# Work task:
Where the listing below has a line with "R428, R442) -/", write out exactly that line and every line after it, stopping after the line with "let hall (h".

(Record excerpts Opens)

/-- The security engine and the Keystone (R387 to R390, R409). -/
def State.valueSecurity (s : State) (i sub n : Nat) : List Byte :=
  let x := s.security
  if i = 0x5400 then [1]
  else if i = 0x5401 then leBytes 1 x.lifecycle
  else if i = 0x5402 then (if sub = 1 then leBytes 1 s.tokensLeft else leBytes 1 (flag x.openHouse))
  else if i = 0x5410 then (if sub = 1 then leBytes 1 x.fired else if sub = 2 then leBytes 1 (flag x.alarm) else x.latest)
  else if i = 0x5440 then (if sub = 1 then (x.identity ++ List.replicate 97 0).take 97 else x.certificate)
  else if i = 0x5C00 && sub = 2 then leBytes 1 (flag x.isSealed)
  else if i = 0x5C00 && sub = 3 then (x.keystoneDigest ++ List.replicate 48 0).take 48
  else if within i 0x5C11 63 then s.blob i 0
  else leBytes n (s.dictGet i sub)

/-- The highest subindex of an index (R284). -/
def highestSub (i : Nat) : Nat := ((objectsAt i).map (·.sub)).foldl max 0

/-- The most bytes that an object holds. -/
def Len.most : Len → Nat
  | .exact n => n
  | .upTo n => n

/-- What an upload of an object returns, as it stands now (R286). -/
def State.value (s : State) (q : Chan) (i sub : Nat) : List Byte :=
  let n := ((object? i sub).map (·.len.most)).getD 0
  if sub = 0 && !isSingle i then leBytes 1 (highestSub i)
  else if i < 0x2000 then s.valueComm q i sub
  else if i < 0x2100 then s.valueCap i sub n
  else if i < 0x2200 then s.valueBoot i sub
  else if i < 0x2400 then s.valuePlan i sub
  else if i < 0x2600 then s.valuePower i sub n
  else if i < 0x3000 then s.valueUnits i sub n
  else if i < 0x3100 then s.valueHouse (i - 0x3000) sub
  else if i < 0x4000 then s.valueSuite (i - 0x3100) sub
  else if i < 0x5000 then ((s.ctx? (i - 0x4000)).map (·.value sub)).getD []
  else if i < 0x5400 then s.valueErrors i sub n
  else if within i 0x5500 64 then s.valueKeys (i - 0x5500) sub
  else if within i 0x5800 256 then ((s.accrue (i - 0x5800)).suite (i - 0x5800)).rent.value sub
  else s.valueSecurity i sub n

end Sys2Proof.Machine
end

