def execRoomSwitchGroup (floor : Nat) (failed : List Nat) (s : State) : Host.Outcome State Fault Refusal :=
  onUnits (isFloor floor) s (s.switchGroup floor failed)

/-! ### Tamper (R404 to R406) -/

/-- The record of the latest tamper event (R405, R409). -/
def tamperBytes (sensor phase now : Nat) : List Byte := leBytes 1 sensor ++ leBytes 1 phase ++ leBytes 6 0 ++ leBytes 8 now

def State.noteTamper (s : State) (sensor phase : Nat) : State :=
  let fired := s.security.fired ||| 2 ^ (sensor - 1)
  { s with security := { s.security with latest := tamperBytes sensor phase s.time, fired } }

/-- A key operation in hand aborts: a decrypt's destination is washed, an image fails, a Latchkey session closes (R405). -/
def State.abortKeys (s : State) : State :=
  (span 1 63).foldl (fun s hh =>
    let h := s.house hh
    let s := match h.blob with
      | some b => (s.washBlob b).modHouse hh ({ · with blob := none, blobStatus := 0x01320000#32 }) |>.refuse b.requester (0x5500 + hh) 0x30 abNotPermitted
      | none => s
    s.modHouse hh fun h =>
      { h with image := none, latch := none, migration := if h.image.isSome then migrationWord 5 5 0 else h.migration }) s

/-- The running response of POLICY (R389, R405). -/
def State.tamperResponse (s : State) : State :=
  let s : State := { s with security := { s.security with alarm := true } }
  let mode := bitsOf s.policy 3 2
  if mode = 1 then (List.range 64).foldl State.clearSlot s else if mode = 2 then s.goSilent.refresh else s

/-- Whether a key operation runs. -/
def State.keyBusy (s : State) : Bool := s.households.any fun e => e.2.blob.isSome || e.2.image.isSome || e.2.latch.isSome

/-- A sensor fires: the response of the phase (R405).  Sensor 5 is armed by LOOP_EN alone (R404). -/
def State.tamper (s : State) (hall sensor : Nat) : State :=
  if (sensor = 5 && !bitOf s.policy 5) || s.power.st == .off then s
  else if s.power.st == .sleep then
    let lock := bitOf s.policy 4
    let t := ((s.noteTamper sensor 3).wake 5).report 10 6 3 6 hall 0 (Config.detail sensor 3)
    if lock then State.refresh { t.goSilent with lockout := true } else t
  else if s.failSilent then (s.noteTamper sensor 1).joinWake 5
  else if !s.ready then
    let s := ((s.noteTamper sensor 0).joinWake 5).report 10 6 3 6 hall 0 (Config.detail sensor 0)
    s.stageFail hall 0x12 sensor
  else
    let phase := if s.keyBusy then 2 else 1
    let s := (s.noteTamper sensor phase).report 10 6 3 6 hall 0 (Config.detail sensor phase)
    s.abortKeys.tamperResponse

def execTamperEvent (hall sensor : Nat) (s : State) : Host.Outcome State Fault Refusal :=
  onUnits (isHall hall && isTamper sensor) s (s.tamper hall sensor)

/-! ### The input and the connector (R420, R422, R425, R428, R442) -/

/-- What stays when every domain loses power: the OTP, what the sensors read, and the pins (R380, R425). -/
def State.unpowered (s : State) (now : Nat) (st : PowerState) : State :=
  let x := s.security
  let security : Security :=
    { lcTest := x.lcTest, lcSealed := x.lcSealed, lcRetired := x.lcRetired, tokens := x.tokens, secret := x.secret
      rootHash := x.rootHash, identity := x.identity, serial := x.serial }
  let hall (h : Nat) : Hall :=
    { up := HallBringUp.at 0 now, perst := (s.hall h).perst, svcLow := (s.hall h).svcLow, svcSince := now }
  let floor (f : Nat) : Floor := { junctions := (s.floor f).junctions, stackTemp := (s.floor f).stackTemp }
  { ({} : State) with
    time := now, halls := Store.setRange {} [] 0 [hall 0, hall 1], floors := Store.setRange {} [] 0 [floor 0, floor 1, floor 2, floor 3]
    power := { st, inlet := s.power.inlet, hallJunctions := s.power.hallJunctions, brakePin := s.power.brakePin
               hot := Store.mapValues none (·.map fun _ => now) s.power.hot }
    security, pair := { arbiterIn := s.pair.arbiterIn }, out := s.out, free := s.free, pending := s.pending }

(Record excerpts Closes)

# Exercise result:
/-! ### The input and the connector (R420, R422, R425, R428, R442) -/

/-- What stays when every domain loses power: the OTP, what the sensors read, and the pins (R380, R425). -/
def State.unpowered (s : State) (now : Nat) (st : PowerState) : State :=
  let x := s.security
  let security : Security :=
    { lcTest := x.lcTest, lcSealed := x.lcSealed, lcRetired := x.lcRetired, tokens := x.tokens, secret := x.secret
      rootHash := x.rootHash, identity := x.identity, serial := x.serial }
  let hall (h : Nat) : Hall :=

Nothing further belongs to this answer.